### Use Twitter API with Tweepy, a Python wrapper, to search for all mentions of bands on XL Recordings (searchQuery)

In [9]:
from __future__ import print_function
import requests
from requests_oauthlib import OAuth1
import tweepy, cnfg, sys, os, json
import pandas as pd
import pprint


In [2]:
config = cnfg.load("./.twitter_config")
consumer_key = config['consumer_key']
consumer_secret = config['consumer_secret']

In [3]:
auth = tweepy.AppAuthHandler(consumer_key, consumer_secret)
 
api = tweepy.API(auth, wait_on_rate_limit=True, wait_on_rate_limit_notify=True
                )
 
if (not api):
    print ("Can't Authenticate")
    sys.exit(-1)

In [5]:
searchQuery = [('@adele', 'Adele'), ('#adele', 'Adele'), ('@radiohead', 'Radiohead'), ('#radiohead', 'Radiohead'), ('@TheAvalanches', 'The Avalanches'),('@IbeyiOfficial', 'Ibeyi'), ('@XLRECORDINGS', 'XL Recordings'), ('#xlrecordings', 'XL Recordings'),
              ('@gloriousunseen', 'Jack White'), ('@GILA_____', 'GILA'), ('@jai_paul', 'Jai Paul'), ('#jaipaul', 'Jai Paul'), ('Jai AND Paul', 'Jai Paul'), ('@KAYTRANADA', 'Kay Tranada'), ('#kaytranada', 'Kay Tranada'), ('#kingkrule', 'Kingkrule'),
              ('King AND Krule', 'Kingkrule'), ('@MusicLapsley', 'Lapsley'), ('#Lapsley', 'Lapsley'), ('Radiohead', 'Radiohead'), ('@ratatatmusic', 'Ratatat'), ('Ratatat', 'Ratatat'),
              ('@matsoR', 'ROSTAM'), ('ROSTAM', 'ROSTAM'), ('@sigurros', 'Sigur Ros'), ('Sigur Ros', 'Sigur Ros'), ('#sigurros', 'Sigur Ros'), ('@PaulWoolford', 'Paul Woolford'), ('@thomyorke', 'Thom Yorke'),('#thomyorke', 'Thom Yorke'),
              ('@vampireweekend', 'Vampire Weekend'), ('Thom Yorke', 'Thom Yorke'), ('#vampireweekend', 'Vampire Weekend'), ('@arzE', 'Ezra Koenig'), ('Ezra AND Koenig', 'Ezra Koenig'), ('@ZombyMusic', 'Zomby Music'), ('@qotsa', 'Queens of the Stone Age'),('#qotsa', 'Queens of the Stone Age'), ('Queens of the Stone Age', 'Queens of the Stone Age')]

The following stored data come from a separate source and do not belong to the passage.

-- ==== Sys2Proof/Machine/Supply.lean ====
section
/-! DEFINITION. The supplies: rails, clusters, droop and the eMRAM interlock (R408–R421). The voltages themselves lie
outside the block; the supervisor's judgements are its commands. -/
namespace Sys2Proof.Machine

/-- Rewrite the supplies. -/
def modSup (s : State) (f : Supply → Supply) : State := { s with supply := f s.supply }

/-- Rail r: 0 VDDC, 1 VDDS, 2 VDDIO, 3 VDDA, 4 VDDNV (R416). -/
def rail (s : State) (r : Nat) : Rail := sget {} s.supply.rails r

/-- Rewrite rail r. -/
def updRail (s : State) (r : Nat) (f : Rail → Rail) : State :=
  modSup s fun p => { p with rails := supd {} p.rails r f }

/-- A capture of access type SENSOR (R259). -/
def raiseS (s : State) (code sensor reading : Nat) (p : Option Nat := none) : State :=
  raise s { code := code, access := 9, master := sensor, addr := reading, part := p }

/-- An ENV record of a supply or thermal event (R300): 1 a cluster leaves its range, 2 returns, 3 a rail leaves, 4 returns, 5 a
sensor breaks, 6 recovers, 7 THERMAL_CRIT is set, 8 cleared. [DESIGN CHOICE, log entry 152] -/
def envRecord (kind unit value : Nat) (s : State) : State := record s 9 5 [pack [(56, 8, kind), (0, 16, unit)], BitVec.ofNat 64 value]

/-- RAIL_RANGE. -/
def fcRail : Nat := fcode 9 2 6

/-- Every rail and every cluster is in range. -/
def allInRange (s : State) : Bool := s.supply.clustersOut.isEmpty && (upto 5).all fun r => !(rail s r).out

/-- A write step is cut by the interlock: its slot may be left torn (R415). -/
def cutWrite (s : State) : State :=
  match writable s with
  | none => s
  | some r =>
    modGran s fun g => { g with
      last := sset [] g.last (r.seq % 16384) (tornSlot (lastAt r.seq)),
      first := if inFirst s r.seq then sset [] g.first (r.seq - g.firstBase) (tornSlot (firstAt s r.seq)) else g.first }

/-- EMRAM_INTERLOCK: a rail leaves its range (R415). -/
def interlock (s : State) : State :=
  let s := cutWrite s
  modSup s fun p => { p with inhibit := true }

/-- Write steps are allowed again when every rail is judged in range (R415). -/
def interlockEnds (s : State) : State :=
  if allInRange s then (if s.supply.inhibit then post (modSup s fun p => { p with inhibit := false }) .writesAllowed else s) else s

/-- Numbers with one put in, rising. -/
def insertNat (l : List Nat) (k : Nat) : List Nat :=
  if l.contains k then l else l.takeWhile (fun x => decide (x < k)) ++ [k] ++ l.dropWhile (fun x => decide (x < k))

/-- The positions of cluster k. -/
def clusterPositions (s : State) (k : Nat) : List Nat := s.build.positions.filter fun n => s.build.cluster n == k

/-- CLUSTER_VDDC_OUT (R414, R416, R417). -/
def clusterLeaves (k : Nat) (s : State) : State :=
  if s.supply.clustersOut.contains k then s
  else
    let s := interlock s
    let s := modSup s fun p =>
      { p with clustersOut := insertNat p.clustersOut k, excursions := satAdd 16 p.excursions 1 }
    let s := envRecord 1 k (sget {} s.supply.droops k).last (updRail s 0 fun r => { r with seen := true })
    let s := raiseS s fcRail k (sget {} s.supply.droops k).last (partOf s (s.build.clusterFirst k))
    let s := post s (.loseCheckers (clusterPositions s k))
    if isDecode s then post s .badOpen
    else post s (.require 4 false none 14)

/-- CLUSTER_VDDC_IN (R414, R417). A cluster that was never judged out is judged in range, and the interlock looks again (R415). -/
def clusterReturns (k : Nat) (s : State) : State :=
  if !(s.supply.clustersOut.contains k) then interlockEnds s
  else
    let s := modSup s fun p => { p with clustersOut := p.clustersOut.filter (· != k) }
    forEach (clusterPositions s k) (envRecord 2 k (sget {} s.supply.droops k).last (interlockEnds s)) fun s n => post s (.regainChecker n)

/-- DARK: the gates close and nothing completes any more (R250). -/
def goDark (s : State) : State :=
  let s := modEng s fun e => { e with commitClosed := true }
  let s := modGate s fun g => { g with closed := true }
  setPower (modSup s fun p => { p with inhibit := true }) .dark

/-- Power is lost: every key goes (R435). -/
def keysLost (s : State) : State :=
  modSec s fun u =>
    { u with
      seed := none, grn := none, att := none, kem := none, pip := none, jnl := none, mst := none, job := none, step := none,
      jobKey := [0, 0, 0, 0] }

/-- RAIL_OUT (R414, R416). VDDC is supervised by cluster: rail 0 is every cluster. -/
def railLeaves (r : Nat) (s : State) : State :=
  if r == 0 then forEach (upto s.build.clusters) s fun s k => clusterLeaves k s
  else if (rail s r).out then s
  else
    let s := updRail (interlock s) r fun x => { x with out := true, seen := true }
    if r == 1 || r == 3 then keysLost (goDark s) else raiseS (envRecord 3 r (rail s r).now s) fcRail (0x100 + r) (rail s r).now

/-- RAIL_IN (R414, R415). -/
def railReturns (r : Nat) (s : State) : State :=
  if r == 0 then forEach (upto s.build.clusters) s fun s k => clusterReturns k s
  else
    let was := (rail s r).out
    let s := interlockEnds (updRail s r fun x => { x with out := false })
    if was then envRecord 4 r (rail s r).now s else s

/-- The droop threshold in force (R418, R421). -/
def droopLimit (s : State) : Nat := if s.supply.droopMv = 0 then 680 else s.supply.droopMv

/-- A DROOP_MV value as it is stored (R421). -/
def droopStore (v : Word) : Nat := let m := fld v 15 0; if m = 0 then 0 else min 850 (max 600 m)

/-- A rail's window reading (R421). -/
def railReading (s : State) (r mv : Nat) : State :=
  updRail s r fun x =>
    { x with now := mv, read := true, max := if x.read then max x.max mv else mv, min := if x.read then min x.min mv else mv }

/-- DROOP_WINDOW: the minima of the clusters and the readings of the other rails in a 10 µs window (R418, R421). -/
def droopWindow (mins : List (Nat × Nat)) (rails : List Nat) (s : State) : State :=
  let mins := mins.filter fun m => decide (m.1 < s.build.clusters)
  let s := forEach mins s fun s (k, mv) =>
    let below := decide (mv < droopLimit s)
    let s := modSup s fun p =>
      { p with droops := supd {} p.droops k fun d =>
          { below := if below then satAdd 16 d.below 1 else d.below, last := mv, read := true,
            min := if d.read then min d.min mv else mv } }
    if below then raiseS s (fcode 9 1 5) k mv (partOf s (s.build.clusterFirst k)) else s
  let s := match mins with
    | [] => s
    | m :: r =>
      let low := r.foldl (fun a b => if b.2 < a.2 then b else a) m
      railReading (modSup s fun p => { p with minCluster := low.1, minMv := low.2 }) 0 low.2
  forEach ((upto 4).zip (rails.take 4)) s fun s (i, mv) => railReading s (i + 1) mv

/-- SUPPLY_STATUS (R421). -/
def supplyStatus (s : State) : Word :=
  let p := s.supply
  let out := packN ((upto 5).map fun r => (r, 1, b2n ((rail s r).out || (r == 0 && !p.clustersOut.isEmpty))))
  let seen := packN ((upto 5).map fun r => (r, 1, b2n (rail s r).seen))
  pack [(41, 1, b2n p.inhibit), (32, 9, p.clustersOut.length), (16, 16, p.excursions), (8, 5, seen), (0, 5, out)]

/-- A write of SUPPLY_STATUS: W1C of RAIL_SEEN (R421); a rail that is out keeps its bit. [DEDUCED, log entry 108] -/
def supplyClear (v : Word) (s : State) : State :=
  forEach (upto 5) s fun s r =>
    if bitOf v (8 + r) then updRail s r fun x => { x with seen := x.out || (r == 0 && !s.supply.clustersOut.isEmpty) } else s

/-- The supply registers (R421), by window offset. -/
def viewSupply (s : State) (off : Nat) : Option Word :=
  let p := s.supply
  if off == 0x040800 then some (supplyStatus s)
  else if off == 0x040808 then some (pack [(0, 16, p.droopMv)])
  else if off == 0x040810 then some (pack [(32, 8, p.minCluster), (0, 16, p.minMv)])
  else if 0x040820 ≤ off && off < 0x040848 && off % 8 == 0 then
    let r := rail s ((off - 0x040820) / 8)
    some (pack [(32, 16, r.min), (16, 16, r.max), (0, 16, r.now)])
  else if 0x040C00 ≤ off && off < 0x041400 && off % 8 == 0 then
    let d : Droop := sget {} p.droops ((off - 0x040C00) / 8)
    some (pack [(48, 16, d.below), (16, 16, d.min), (0, 16, d.last)])
  else none

end Sys2Proof.Machine
end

#### I modified code from a blog post here so that I could loop through multiple search queries and write to csv file
#### Blog: https://www.karambelkar.info/2015/01/how-to-use-twitters-search-rest-api-most-effectively./

In [1]:
import csv

maxTweets = 200000
tweetsPerQry = 100  # this is the max the API permits
fName = 'xl.csv' # save tweets to csv document

#go as far back as API allows
sinceId = None

# If results only below a specific ID are, set max_id to that ID.
# else default to no upper limit, start from the most recent tweet matching the search query.
max_id = -1

tweetCount = 0
print("Downloading max {0} tweets".format(maxTweets))

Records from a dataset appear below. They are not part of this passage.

/-- A code of MIRROR_CMD that R200 does not define. -/
def mirBadCmd (rq : Acc) (s : State) : State := (mirIllegal rq s)

/-- PULL_REQ arrives (R196). A decision is applied where it arrives, so that no ROLLBACK waits to be. [DEDUCED, log entry 86] -/
def pullReqGot (step : Nat) (lens : List Nat) (pairSeq : Nat) (tagOk : Bool) : State → State :=
  melRecv 0x0D pairSeq tagOk fun s =>
    let e := s.step.eng
    let served := if mirMode s == 2 then (if s.mirror.heldValid then some s.mirror.heldStep else none) else some e.epochStep
    if (e.phase == .hold || e.phase == .idle) && !e.restoring && e.epochValid && served.map (fun n => (n + 1) % 2 ^ 32) == some (step % 2 ^ 32) then
      mirRead (modMir s fun m => { m with serve := { running := true, step := step }, serveLens := lens })
        s.mirror.shardList.toNat 8192 1 .serve
    else serveRefuse s 13

/-- PULL_CHUNK arrives (R196): it is written to the epoch-0 addresses of the sprout's list. -/
def pullChunkGot (step chunk : Nat) (bytes : List Byte) (pairSeq : Nat) (tagOk : Bool) : State → State :=
  rxFramed 0x0E bytes.length <| melRecv 0x0E pairSeq tagOk fun s =>
    let p := s.mirror.pull
    if !(p.running && p.step == step) then s
    else if chunk > p.chunk then sendAck s step chunk false
    else if chunk < p.chunk then (if p.left = 0 then sendAck s step chunk true else s)
    else
      let segs := (segments (shardPieces s.mirror.shards 0) p.bytes.length bytes.length).filter fun x => x.2.2 != 0
      let s := modMir s fun m =>
        { m with pull := { m.pull with bytes := m.pull.bytes ++ bytes, chunk := m.pull.chunk + 1, left := segs.length } }
      forEach segs (if segs.isEmpty then sendAck s step chunk true else s) fun s (a, o, n) => mirWrite s a .pullWrite ((bytes.drop o).take n)

/-- PULL_END arrives (R197). -/
def pullEndGot (step chunks digest : Nat) (notices : List Notice) (pairSeq : Nat) (tagOk : Bool) : State → State :=
  melRecv 0x0E pairSeq tagOk fun s =>
    let p := s.mirror.pull
    if !(p.running && p.step == step) then s
    else if digest == Config.sha3_384 p.bytes && chunks == p.chunk then
      modMir s fun m => { m with pull := { m.pull with running := false }, pullDone := true, pulled := notices }
    else pullFails s 15

/-- PULL_REFUSE arrives (R196). -/
def pullRefused (cause pairSeq : Nat) (tagOk : Bool) : State → State :=
  melRecv 0x0E pairSeq tagOk fun s => pullFails s cause

/-- What a chip-level reset leaves in the receive area: what it holds now, or what an earlier reset left and no RECOVER has opened
(R202). -/
def rxLeft (s : State) : Option RxKept :=
  let m := s.mirror
  if m.heldValid || !m.notices.isEmpty then
    some { base := m.rxBase, size := m.rxSize, valid := m.heldValid, step := m.heldStep, slot := m.heldSlot, lens := m.heldLens, notices := m.notices }
  else m.kept

/-- RECOVER has succeeded: the receive area can be read again where its place is the same and the storage key has survived (R202). [DEDUCED, log entry 183] -/
def rxRecovered (s : State) : State :=
  match s.mirror.kept with
  | none => s
  | some k =>
    if s.sec.mst.isSome && k.base == s.mirror.rxBase && k.size == s.mirror.rxSize then
      modMir s fun m =>
        { m with kept := none, heldValid := k.valid, heldStep := k.step, heldSlot := k.slot, heldLens := k.lens, notices := k.notices }
    else s

/-- MIRROR_CHECK_ACK (R202). -/
def mirCheckAck (v : Word) (s : State) : State :=
  modMir s fun m => { m with checkReg := heldAck m.checkReg v }

/-- A value of MIRROR_MODE as it is stored (R200). -/
def mirModeStore (v : Word) : Word :=
  let b := fld v 15 8
  pack [(8, 8, if b = 0 ∨ (10 ≤ b ∧ b ≤ 100) then b else 90), (0, 2, if fld v 1 0 = 3 then 0 else fld v 1 0)]

/-- MIRROR_STATUS (R200). -/
def mirrorStatus (s : State) : Word :=
  let m := s.mirror
  pack [(60, 4, linkCode m.link), (56, 4, m.cause), (52, 4, if isPaired s then m.negMinor else 0), (51, 1, b2n m.out.running),
    (50, 1, b2n m.inb.running), (49, 1, b2n m.serve.running), (48, 1, b2n m.pull.running), (47, 1, b2n m.pullDone),
    (46, 1, b2n m.pullFailed), (45, 1, b2n m.check.open_), (0, 32, m.checkStep)]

with open(fName, 'w') as f:
    writer = csv.writer(f, delimiter=',') # loop through search query and write tweets to csv
    for i in searchQuery:
        while tweetCount < maxTweets:

            try:
                if (max_id <= 0):
                    if (not sinceId):
                        new_tweets = api.search(q=i[0], count=tweetsPerQry)
                    else:
                        new_tweets = api.search(q=i[0], count=tweetsPerQry,
                                                since_id=sinceId)
                else:
                    if (not sinceId):
                        new_tweets = api.search(q=i[0], count=tweetsPerQry,
                                                max_id=str(max_id - 1))
                    else:
                        new_tweets = api.search(q=i[0], count=tweetsPerQry,
                                                max_id=str(max_id - 1),
                                                since_id=sinceId)
                    if not new_tweets:
                        max_id = -1
                        #next(iterator)
                        print('No more tweets for this search term')
                        break
                        
                for tweet in new_tweets:
                    tweet = tweet._json
                    #print (json.dumps(tweet, indent=4, sort_keys=True))
                    tweet = tweet._json
                    tweet_id = tweet['id']
                    tweet_date = tweet['created_at']
                    tweet_location = tweet['user']['location']
                    tweet_text = tweet['text']
                    tweet_username = tweet['user']['screen_name']
                    tweet_retweets = tweet['retweet_count']
                    tweet_favorites = tweet['favorite_count']
                    tweet_followers = tweet['user']['followers_count']
                    tweet_friends = tweet['user']['friends_count']
                    tweet_hashtags = tweet['entities']['hashtags']
                    tweet_description = tweet['user']['description']
                    tweet_reply_to = tweet['in_reply_to_status_id']
                    search_term = i[0]
                    artist = i[1]
                    
                    writer.writerow([tweet_id, tweet_date, tweet_location, tweet_text, tweet_username,
                                     tweet_retweets, tweet_favorites, tweet_followers, tweet_friends,
                                     tweet_hashtags, tweet_description, tweet_reply_to, search_term, artist])
                tweetCount += len(new_tweets)
                print("Downloaded {0} tweets".format(tweetCount))
                max_id = new_tweets[-1].id
            except tweepy.TweepError as e:
                print("some error : " + str(e))
                break
      

print ("Downloaded {0} tweets, Saved to {1}".format(tweetCount, fName))


In [161]:
df = pd.read_csv('xl.csv', header=None, names=['id', 'created_at', 'location', 'text', 'screen_name', 'retweet_count', 'favorite_count', 'followers_count', 'friends_count', 'hashtags_text', 'description', 'tweet_reply_to', 'search_term', 'artist'])

In [171]:
df = df.drop_duplicates(['id'], keep='last').reset_index(drop=True)

In [173]:
len(df.location.unique())

46879

In [175]:
import pickle

In [176]:
# with open('xl.pkl', 'wb') as picklefile:
#     pickle.dump(df, picklefile)